## [Exercise brief]
Among the entries below, one stretch runs from the line that contains "dsimp only at h" through the line that contains "128).toNat ≠ 65536 + 4 * k.val) ∧". Repeat that stretch exactly, ends included, and only that.

※ ※ ※

-- ==== Sys2Proof/Machine/Step.lean ====
section
/-! DEFINITION. One atomic, untimed step: fetch, decode, execute, record (spec/10_state.md R39). -/

namespace Sys2Proof.Machine

/-- One step; it is defined only while the run state is RUNNING (R39, R40, log entry 4). -/
def step (s : State) : Host.Outcome State Fault Refusal :=
  match s.run with
  | .running =>
    match fetch s.config.prog s.pc with
    | .word w => stepWord w s
    | .fault f => .next (s.raise f)
  | .halted => .fault .stepAfterHalt
  | .faulted _ _ => .fault .stepAfterFault

/-- The state with one instruction word placed where the next step fetches (log entries 2 and 10). -/
def State.withFetchWord (s : State) (nbits w : Nat) : State :=
  { s with
    run := .running
    pc := alignedPc s.pc
    config := { s.config with prog := placeWord s.config.prog (s.pc.toNat / 4) (BitVec.ofNat 32 (w % 2 ^ nbits)) } }

end Sys2Proof.Machine
end

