-- ==== Sys2Proof/Laws/Decode.lean ====
section
/-! SUPPORT. The fields, the immediates and the encoders as arithmetic on naturals, and each field of each encoded format. -/

namespace Sys2Proof

/-- `a : b` as a number (R15). -/
theorem append_toNat {m n : Nat} (x : BitVec m) (y : BitVec n) : (x ++ y).toNat = x.toNat * 2 ^ n + y.toNat := by
  rw [BitVec.toNat_append, ← Nat.shiftLeft_add_eq_or_of_lt y.isLt, Nat.shiftLeft_eq]

/-- A field of a word as a number (R15). -/
theorem extract_toNat (w : Word) (lo len : Nat) : (w.extractLsb' lo len).toNat = w.toNat / 2 ^ lo % 2 ^ len := by
  rw [BitVec.extractLsb'_toNat, Nat.shiftRight_eq_div_pow]

/-! ## Fields -/

theorem opcodeOf_toNat (w : Word) : (opcodeOf w).toNat = w.toNat % 2 ^ 7 := by
  rw [opcodeOf, extract_toNat, Nat.pow_zero, Nat.div_one]

theorem funct3Of_toNat (w : Word) : (funct3Of w).toNat = w.toNat / 2 ^ 12 % 2 ^ 3 := extract_toNat w 12 3

theorem funct7Of_toNat (w : Word) : (funct7Of w).toNat = w.toNat / 2 ^ 25 % 2 ^ 7 := extract_toNat w 25 7

theorem rdOf_val (w : Word) : (rdOf w).val = w.toNat / 2 ^ 7 % 2 ^ 5 := extract_toNat w 7 5

theorem rs1Of_val (w : Word) : (rs1Of w).val = w.toNat / 2 ^ 15 % 2 ^ 5 := extract_toNat w 15 5

theorem rs2Of_val (w : Word) : (rs2Of w).val = w.toNat / 2 ^ 20 % 2 ^ 5 := extract_toNat w 20 5

@[simp] theorem regBits_toNat (r : RegId) : (regBits r).toNat = r.val := rfl

/-! ## The decoder, one major opcode at a time (R72) -/

theorem decode_opR {m : JImmDecode} {w : Word} (h : opcodeOf w = opR) : decode m w = decodeR w := by
  rw [decode, if_pos h]

theorem decode_opLoad {m : JImmDecode} {w : Word} (h : opcodeOf w = opLoad) :
    decode m w = if funct3Of w = 0b010#3 then .instr (.lw (rdOf w) (rs1Of w) (immI w)) else .unsupported := by
  rw [decode, h, if_neg (by decide), if_pos rfl]

theorem decode_opImm {m : JImmDecode} {w : Word} (h : opcodeOf w = opImm) :
    decode m w = if funct3Of w = 0b000#3 then .instr (.addi (rdOf w) (rs1Of w) (immI w)) else .unsupported := by
  rw [decode, h, if_neg (by decide), if_neg (by decide), if_pos rfl]

theorem decode_opJalr {m : JImmDecode} {w : Word} (h : opcodeOf w = opJalr) :
    decode m w = if funct3Of w = 0b000#3 then .instr (.jalr (rdOf w) (rs1Of w) (immI w)) else .unsupported := by
  rw [decode, h, if_neg (by decide), if_neg (by decide), if_neg (by decide), if_pos rfl]

theorem decode_opStore {m : JImmDecode} {w : Word} (h : opcodeOf w = opStore) :
    decode m w = if funct3Of w = 0b010#3 then .instr (.sw (rs1Of w) (rs2Of w) (immS w)) else .unsupported := by
  rw [decode, h, if_neg (by decide), if_neg (by decide), if_neg (by decide), if_neg (by decide), if_pos rfl]

theorem decode_opBranch {m : JImmDecode} {w : Word} (h : opcodeOf w = opBranch) : decode m w = decodeB w := by
  rw [decode, h, if_neg (by decide), if_neg (by decide), if_neg (by decide), if_neg (by decide), if_neg (by decide), if_pos rfl]

theorem decode_opJal {m : JImmDecode} {w : Word} (h : opcodeOf w = opJal) :
    decode m w = .instr (.jal (rdOf w) (immJ m w)) := by
  rw [decode, h, if_neg (by decide), if_neg (by decide), if_neg (by decide), if_neg (by decide), if_neg (by decide),
    if_neg (by decide), if_pos rfl]

/-- R72's decoder on a word of the table: the instruction, or Unsupported for BLT. -/
theorem decodeExecutable_of_instr {m : JImmDecode} {w : Word} {i : Instr} (h : decode m w = .instr i) :
    decodeExecutable m w = if i.executable then .instr i else .unsupported := by
  rw [decodeExecutable, h]

theorem decodeExecutable_of_unsupported {m : JImmDecode} {w : Word} (h : decode m w = .unsupported) :
    decodeExecutable m w = .unsupported := by
  rw [decodeExecutable, h]

/-- Every instruction the decoder answers, with the fields that made it so: its inversion. -/
theorem decode_cases {m : JImmDecode} {w : Word} {i : Instr} (h : decode m w = .instr i) :
    (opcodeOf w = opR ∧ funct7Of w = 0b0000000#7 ∧ funct3Of w = 0b000#3 ∧ i = .add (rdOf w) (rs1Of w) (rs2Of w)) ∨
    (opcodeOf w = opR ∧ funct7Of w = 0b0100000#7 ∧ funct3Of w = 0b000#3 ∧ i = .sub (rdOf w) (rs1Of w) (rs2Of w)) ∨
    (opcodeOf w = opR ∧ funct7Of w = 0b0000000#7 ∧ funct3Of w = 0b010#3 ∧ i = .slt (rdOf w) (rs1Of w) (rs2Of w)) ∨
    (opcodeOf w = opR ∧ funct7Of w = 0b0000000#7 ∧ funct3Of w = 0b101#3 ∧ i = .srl (rdOf w) (rs1Of w) (rs2Of w)) ∨
    (opcodeOf w = opR ∧ funct7Of w = 0b0000000#7 ∧ funct3Of w = 0b110#3 ∧ i = .or (rdOf w) (rs1Of w) (rs2Of w)) ∨
    (opcodeOf w = opR ∧ funct7Of w = 0b0000000#7 ∧ funct3Of w = 0b111#3 ∧ i = .and (rdOf w) (rs1Of w) (rs2Of w)) ∨
    (opcodeOf w = opLoad ∧ funct3Of w = 0b010#3 ∧ i = .lw (rdOf w) (rs1Of w) (immI w)) ∨
    (opcodeOf w = opImm ∧ funct3Of w = 0b000#3 ∧ i = .addi (rdOf w) (rs1Of w) (immI w)) ∨
    (opcodeOf w = opJalr ∧ funct3Of w = 0b000#3 ∧ i = .jalr (rdOf w) (rs1Of w) (immI w)) ∨
    (opcodeOf w = opStore ∧ funct3Of w = 0b010#3 ∧ i = .sw (rs1Of w) (rs2Of w) (immS w)) ∨
    (opcodeOf w = opBranch ∧ funct3Of w = 0b000#3 ∧ i = .beq (rs1Of w) (rs2Of w) (immB w)) ∨
    (opcodeOf w = opBranch ∧ funct3Of w = 0b001#3 ∧ i = .bne (rs1Of w) (rs2Of w) (immB w)) ∨
    (opcodeOf w = opBranch ∧ funct3Of w = 0b100#3 ∧ i = .blt (rs1Of w) (rs2Of w) (immB w)) ∨
    (opcodeOf w = opJal ∧ i = .jal (rdOf w) (immJ m w)) := by
  unfold decode decodeR decodeB at h
  dsimp only at h
  split_ifs at h with ho h7 h3 h3 h3 h3 h3 h7 h3 ho h3 ho h3 ho h3 ho h3 ho h3 h3 h3 ho <;>
  · cases h
    simp_all
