theorem witness_AddiAddsSignedImmediate : 0xFFF00093#32 &&& 0x0000707F#32 = 0x00000013#32 := by decide
theorem witness_JalrLinksAndJumpsToRegisterSum : 0x004080E7#32 &&& 0x0000707F#32 = 0x00000067#32 := by decide

/-- The row; both ends of the resident window; and the scratch addresses next to them. -/
theorem witness_SwStoresOneWord :
    0x0672AE23#32 &&& 0x0000707F#32 = 0x00002023#32 ∧
    (effectiveAddress (plain 0 [(5, 65536)]) 5 0).toNat = 65536 + 4 * (0 : Fin 32).val ∧
    (effectiveAddress (plain 0 [(5, 65536)]) 5 124).toNat = 65536 + 4 * (31 : Fin 32).val ∧
    (∀ k : Fin 32, (effectiveAddress (plain 0 [(5, 65536)]) 5 (-4)).toNat ≠ 65536 + 4 * k.val) ∧
    (∀ k : Fin 32, (effectiveAddress (plain 0 [(5, 65536)]) 5 128).toNat ≠ 65536 + 4 * k.val) ∧
    (∀ k : Fin 32, (effectiveAddress (plain 0 [(5, 65536)]) 5 1).toNat ≠ 65536 + 4 * k.val) := by decide

theorem witness_BeqBranchesOrHalts :
    0x00B50063#32 &&& 0x0000707F#32 = 0x00000063#32 ∧
    (atHalt.reg 10 = atHalt.reg 11 ∧ (0#32).toInt = 0) ∧ (atHalt.reg 10 = atHalt.reg 11 ∧ (2#32).toInt ≠ 0) ∧
    atHalt.reg 10 ≠ atHalt.reg 2 := by decide

theorem witness_BneBranchesWhenDifferent :
    0xFE029CE3#32 &&& 0x0000707F#32 = 0x00001063#32 ∧ atHalt.reg 10 ≠ atHalt.reg 0 ∧ atHalt.reg 10 = atHalt.reg 11 := by decide

theorem witness_BltIsFatal :
    0x0020C463#32 &&& 0x0000707F#32 = 0x00004063#32 ∧
    (field 0x0020C463#32 6 0 = 0b1100011 ∧ field 0x0020C463#32 14 12 ≠ 0b000 ∧ field 0x0020C463#32 14 12 ≠ 0b001) ∧
    (field 0x00002063#32 6 0 = 0b1100011 ∧ field 0x00002063#32 14 12 ≠ 0b000 ∧ field 0x00002063#32 14 12 ≠ 0b001) ∧
    (running 0x0020C463 []).run = .running ∧
    (running 0x0020C463 []).pc.toNat % 4 = 0 ∧
    (running 0x0020C463 []).config.prog[(running 0x0020C463 []).pc.toNat / 4]? = some 0x0020C463#32 := by decide

theorem witness_BltRowFaultsWithItsOwnWord : 0x0020C463#32 &&& 0x0000707F#32 = 0x00004063#32 := by decide

theorem witness_JalLinksAndJumps : 0xFFDFF06F#32 &&& 0x0000007F#32 = 0x0000006F#32 := by decide

/-- One well-formed instruction of every shape, the immediates at both ends. -/
theorem witness_DecodeOfEncodeIsIdentity :
    (∀ i ∈ [Instr.add 31 0 31, .sub 0 31 0, .slt 1 2 3, .srl 1 2 3, .or 1 2 3, .and 1 2 3, .lw 31 0 2047, .lw 0 31 (-2048),
      .addi 1 2 (-2048), .jalr 1 2 2047, .sw 31 0 (-2048), .sw 0 31 2047, .beq 1 2 (-4096), .bne 1 2 4094, .blt 1 2 (-4096),
      .jal 31 (-1048576), .jal 0 1048574], i.wf .standard = true) ∧
    (Instr.jal 1 0).wf .literal = true ∧ (Instr.jal 1 1048575).wf .literal = true := by decide

theorem witness_EncodeOfDecodeIsIdentity : decode .standard 0xFE029CE3#32 = .instr (.bne 5 0 (-8)) ∧
    decode .literal 0x8000006F#32 = .instr (.jal 0 1) := by decide

/-- Both ends of the range at widths 12 and 32, and a pattern at the sign's place. -/
theorem witness_CodecRoundTripsAtEveryWidth :
    ((1 ≤ 12) ∧ -((2 : Int) ^ (12 - 1)) ≤ -2048 ∧ (-2048 : Int) ≤ 2 ^ (12 - 1) - 1) ∧
    ((1 ≤ 12) ∧ -((2 : Int) ^ (12 - 1)) ≤ 2047 ∧ (2047 : Int) ≤ 2 ^ (12 - 1) - 1) ∧
    (1 ≤ 32 ∧ 32 ≤ 32 ∧ 2 ^ 31 < 2 ^ 32) := by decide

※ ※ ※

## [Output of the exercise]
  dsimp only at h
  split_ifs at h with ho h7 h3 h3 h3 h3 h3 h7 h3 ho h3 ho h3 ho h3 ho h3 ho h3 h3 h3 ho <;>
  · cases h
    simp_all
theorem witness_AddiAddsSignedImmediate : 0xFFF00093#32 &&& 0x0000707F#32 = 0x00000013#32 := by decide
theorem witness_JalrLinksAndJumpsToRegisterSum : 0x004080E7#32 &&& 0x0000707F#32 = 0x00000067#32 := by decide

/-- The row; both ends of the resident window; and the scratch addresses next to them. -/
theorem witness_SwStoresOneWord :
    0x0672AE23#32 &&& 0x0000707F#32 = 0x00002023#32 ∧
    (effectiveAddress (plain 0 [(5, 65536)]) 5 0).toNat = 65536 + 4 * (0 : Fin 32).val ∧
    (effectiveAddress (plain 0 [(5, 65536)]) 5 124).toNat = 65536 + 4 * (31 : Fin 32).val ∧
    (∀ k : Fin 32, (effectiveAddress (plain 0 [(5, 65536)]) 5 (-4)).toNat ≠ 65536 + 4 * k.val) ∧
    (∀ k : Fin 32, (effectiveAddress (plain 0 [(5, 65536)]) 5 128).toNat ≠ 65536 + 4 * k.val) ∧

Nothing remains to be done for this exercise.